In their Lordships' view, this language clearly indicates an intention on the part of the testator that the amount of income which the property to be given would produce was to be calculated with reference to the date at which the separation took place. If there were any doubt in the matter it would, in their Lordships' opinion, be resolved by the terms to be found later in the will where it is said that the testator and the appellant intend to settle certain villages set out below according to the Agra Estate Act, that for this reason it was not possible to apportion any particular property for the babus, that the testator entrusted this duty to the appellant who might out of the property of the Raj set apart property yielding profits to the extent noted below, when any of the babus separate. Their Lordships cannot read these provisions in any other sense than that the property was to be separated when the respondent should elect to live separately and the income which it would yield was to be ascertained at the moment of separation.

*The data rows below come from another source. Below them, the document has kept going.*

-- ==== Sys2Proof/Safety.lean ====
section
/-! DEFINITION. The terms claims are stated in: what a command does, what it leaves, and the invariants of a run. -/

namespace Sys2Proof.Safety

open Sys2Proof.Machine

/-- Command `c` completes from `s`: it answers the state `u` with the events of its tick queued (R361), and `u` meets `P`.
Queueing touches the EVT block and the host queues alone (`Obligations.EveryCommandCompletes`). -/
def Does (c : Instr) (s : State) (P : State → Prop) : Prop := ∃ u, Machine.exec c s = .next u.flush ∧ P u

/-- Command `c` completes from `s` and changes nothing: it answers `s` itself, with what its tick held queued. -/
def Leaves (c : Instr) (s : State) : Prop := Machine.exec c s = .next s.flush

/-- The events `u` holds beyond those of `s`: code, unit and data words (R640), stamped with the present TS32 (R93). -/
def Raises (s u : State) (l : List (Nat × Nat × List Nat)) : Prop :=
  u.evt.batch = s.evt.batch ++ l.map fun e => { ev := { code := e.1, unit := e.2.1, data := words e.2.2, ts32 := s.tim.ts32 } }

/-- Every register outside EVT and HQ but those listed reads as before. -/
def KeepsRegs (s u : State) (l : List Nat) : Prop := ∀ a, a ∉ l → u.rg a = s.rg a

/-- Every byte of the BAR2 memories reads as before. -/
def KeepsMem (s u : State) : Prop := ∀ a, u.byte a = s.byte a

/-- Nothing but registers outside EVT and HQ, and the events of the present tick, differs. -/
def OnlyRegs (s u : State) : Prop := { u with regs := s.regs, evt.batch := s.evt.batch } = s

/-- Nothing but registers, the events of the present tick and the part `f` sets differs. -/
def OnlyRegsAnd (s u : State) (f : State → State) : Prop := { f u with regs := s.regs, evt.batch := s.evt.batch } = s

/-- A keyed write of a source passes: the register is reached and its key is armed, not older than 64 FCLK cycles
(R561, R628). -/
abbrev KeyPasses (s : State) (src : Src) (a : Nat) : Prop :=
  s.onMain = true ∧ s.writable a = true ∧ s.keyOk src a = true

/-- A write without key reaches its register: the domain runs, and until READY only GLB registers are written (R561). -/
abbrev Reaches (s : State) (a : Nat) : Prop := s.onMain = true ∧ s.writable a = true

/-- The fault of a unit of the active device that asks for a planned handover is carried on to one (R357, R416): the
partner link is up, the partner's last health report shows it eligible, and no handover is under way. -/
abbrev HandoverAsked (s : State) : Prop :=
  s.pairState = 3 ∧ s.partnerUp = true ∧ s.bit Reg.PAR_HLTH_PEER 11 = true ∧ s.bit Reg.PAR_STAT 6 = false

/-- The registers halting may change (R334, R565): the states of device, pair, engines and arbiter, the generator's
OUTEN, protection's EVAL, the lane directions in AUTO use with the partner link, and the bypass outputs. -/
def haltRegs : List Nat :=
  [Reg.GLB_STAT, Reg.PAR_STAT, Reg.ARB_STAT, Reg.PWM_STAT, Reg.GPR_PSTAT, Reg.GPR_BYPO, Reg.LAN_STAT,
    Reg.RNG_LINK] ++
    (List.range 8).map Reg.VTX_STAT ++ (List.range 8).map Reg.LAN_LSTAT

/-- The data words of an epoch mark (R94, R516): TIME_S[47:0], TIME_NS, TIM_STAT.STATE. -/
def markWords (s : State) : List Word :=
  words [s.tim.s, s.tim.s / 4294967296 % 65536 + s.tim.ns % 65536 * 65536, s.tim.ns / 65536 + s.rf Reg.TIM_STAT 0 2 * 65536]

/-- The PWM group period counts, which a step of stack time sets anew (R107). -/
def groupCounts : List Nat := (List.range 8).map Reg.PWM_GSTAT

/-- The start of control period `k` in units of 50 ps × 2⁻³² (R106). -/
def gridStart (s : State) (k : Int) : Int :=
  s.epoch50 + s.perOfs * 274877906944 + k * (s.perLen * 274877906944)

/-- No simultaneous set is in use and no injected entry is enabled. -/
abbrev PlainAdc (s : State) : Prop :=
  (∀ j < 4, s.rf (Reg.ADC_SIM j) 0 8 = 0) ∧ ∀ k < 8, ∀ i < 4, s.bit (Reg.ADC_INJ k i) 0 = false

/-- Converter `k` is free for the trigger of its regular sequence, which is `t`. -/
abbrev FreeConverter (s : State) (k t : Nat) : Prop :=
  s.rf (Reg.ADC_SEQ k) 8 4 = t ∧ s.calibrating k = false ∧ s.ilv k = false ∧ (s.adc k).reg = none

/-- A regular sequence of converter `k` has started at its next step, all steps of a burst or one (R134). -/
def Started (s u : State) (k : Nat) : Prop :=
  (u.adc k).reg = some { slot := if s.bit (Reg.ADC_SEQ k) 4 then 0 else s.rf (Reg.ADC_KSTAT k) 2 4, trig := s.now } ∧
    (u.adc k).left = (if s.bit (Reg.ADC_SEQ k) 4 then s.rf (Reg.ADC_SEQ k) 0 4 + 1 else 1) ∧ u.bit Reg.ADC_STAT k = true

/-- What the next block `b` of the segment run `r` of engine `k` computes: its reset branch or its formula. -/
def blockResult (s : State) (k : Nat) (r : SegRun) (b : Block) : BRes :=
  if s.blockResets k r b then blockReset b.code.toNat (s.blockIn k r b) else blockEval b.code.toNat (s.blockIn k r b)

/-- Block `b` keeps to a bank: its outputs with FLG and its state words lie apart within 24 KiB. -/
abbrev FitsBank (b : Block) (res : BRes) : Prop :=
  b.outs + 4 * (res.outs.length + 1) ≤ 0x6000 ∧ b.st + 4 * res.st.length ≤ 0x6000 ∧
    (b.outs + 4 * (res.outs.length + 1) ≤ b.st ∨ b.st + 4 * res.st.length ≤ b.outs)

/-- The byte addresses of the bank of engine `k` that segment `j` has live. -/
def InLiveBank (s : State) (k j a : Nat) : Prop :=
  dataAt k (bankBase (s.liveBank k j)) ≤ a ∧ a < dataAt k (bankBase (s.liveBank k j)) + 0x6000

/-- Engine `k` runs block `b` next, at run state `r` of a segment that is in the image. -/
abbrev NextBlock (s : State) (k : Nat) (r : SegRun) (b : Block) : Prop :=
  s.runOf k = some r ∧ ∃ g ∈ s.segment k r.seg, g.blocks[r.blk]? = some b

/-- Nothing but the ring and the measurement set falls due at the next boundary: no open window, no pending group, no
takeover, handover or ARM, and no ADC trigger on it. -/
abbrev QuietBoundary (s : State) : Prop :=
  s.vtx.run = [] ∧ s.cfg.pend = [] ∧ s.pairState ≠ 2 ∧ s.par.hoPeriod = none ∧ s.bit Reg.GLB_STAT 5 = false ∧
    ∀ t < 16, s.rf (Reg.ADC_TRIG_SRC t) 0 6 ≠ 0x11

/-- Message `m` has gone out on lane `n`, if anything leaves it (R490, R495). -/
def Sent (u : State) (n : Nat) (m : Msg) : Prop := u.sends n = true → Out.lane n m ∈ u.out

/-- A frame as the forwarder passes it on with one hop less (R251, R261). -/
def passedOn (f : Frame) (stomp : Bool) : Frame := { f with ttl := f.ttl - 1, stomped := f.stomped || stomp }

/-- The payload of a valid frame of period `k` from node `n` of the stack (R254, R262). -/
abbrev FrameOf (s : State) (p : List Byte) (n : Nat) (k : Int) : Prop :=
  frameOk p = true ∧ s.cfg.inForce = true ∧ payField p 0 1 = 0xa1 ∧ n < s.nodes ∧ payField p 1 1 % 64 = n ∧
    payField p 2 2 = unsigned 16 k

/-- The bytes of the global cell table that hold the entry of node `n` in snapshot `k` (R268). -/
def EntryByte (k : Int) (n a : Nat) : Prop :=
  gctBase k + 0x3000 + 16 * n ≤ a ∧ a < gctBase k + 0x3000 + 16 * n + 16 ∨
    gctBase k + 192 * n ≤ a ∧ a < gctBase k + 192 * n + 192

/-- The metric by which Strata ranks cell `g` of group `r` in snapshot `k` (R270, R271). -/
def metricOf (s : State) (k : Int) (r g : Nat) : Nat :=
  metric (s.rf (Reg.STR_GCFG r) 1 3) (s.record k g) (s.ownerArm k r).1 (s.ownerArm k r).2.1

/-- The next commit point of group `g` finds nothing but channel values: an image, no pending group, no ADC trigger on the
event, and outputs that are not enabled. -/
def QuietGroup (s : State) (g : Nat) : Prop :=
  s.cfg.inForce = true ∧ s.cfg.pend = [] ∧ s.outEn = false ∧ (∀ q, (s.pair q).started = false) ∧
    ∀ t < 16, s.rf (Reg.ADC_TRIG_SRC t) 0 6 ≠ 1 + g ∧ s.rf (Reg.ADC_TRIG_SRC t) 0 6 ≠ 9 + g

/-- Leg pair `q` meets at position `x` a transition of u that no earlier interval touches (R302, R303). -/
abbrev PlainTransition (s : State) (q x : Nat) (v : Bool) : Prop :=
  s.outEn = true ∧ s.pairEnabled q = true ∧ (s.pair q).started = true ∧ (s.pair q).due = none ∧ (s.pair q).drop = false ∧
    (s.pair q).carry = 0 ∧ (s.pair q).cut = [] ∧ (s.pair q).raw = !v ∧
    uLevel (s.liveSet q) (s.fineLen (s.groupOfPair q)) [] x = v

It was argued on behalf of the appellant that remissions were temporary only and the revenue and rental might at any future time be increased to its original amount and that in that case the respondent would gain an unjustified and unintended increase of income, beyond that specified in the will. Without pronouncing an opinion on this matter, and assuming it to be true that the rental might be increased at some future time to its original figure, their Lordships hold the provisions of the will clearly to indicate that property which produces the specified income at the date of the separation is to be transferred- the appellant taking the risk of a future rise and the respondent of a further remission. The obligation is not simply to provide an income of Rs. 400 a month, but to transfer property producing that income. In default of any other indication their Lordships are of opinion that this means property producing that income at the date when the duty to transfer arises. In their Lordships' view the decree of the High Court is right and should be confirmed with a slight modification for clarity's sake only. They will accordingly humbly advise His Majesty that there is no appeal before them as to the question whether under the terms of the will the respondent is entitled to property producing an income of Rs. 300 a month only and not to property producing Rs. 400 a month and that no relief can be granted to the appellant in this respect. They will further humbly advise His Majesty that the appellant's appeal be dismissed with costs save that there be substituted in the wording of that decree the words "property which at the date of the partition (9th April 1934) yielded an actual income of Rs. 400 a month" in the place of the words "property which in 1934 yielded an actual income of Rupees 400 a month." The appellant must pay the costs of the appeal.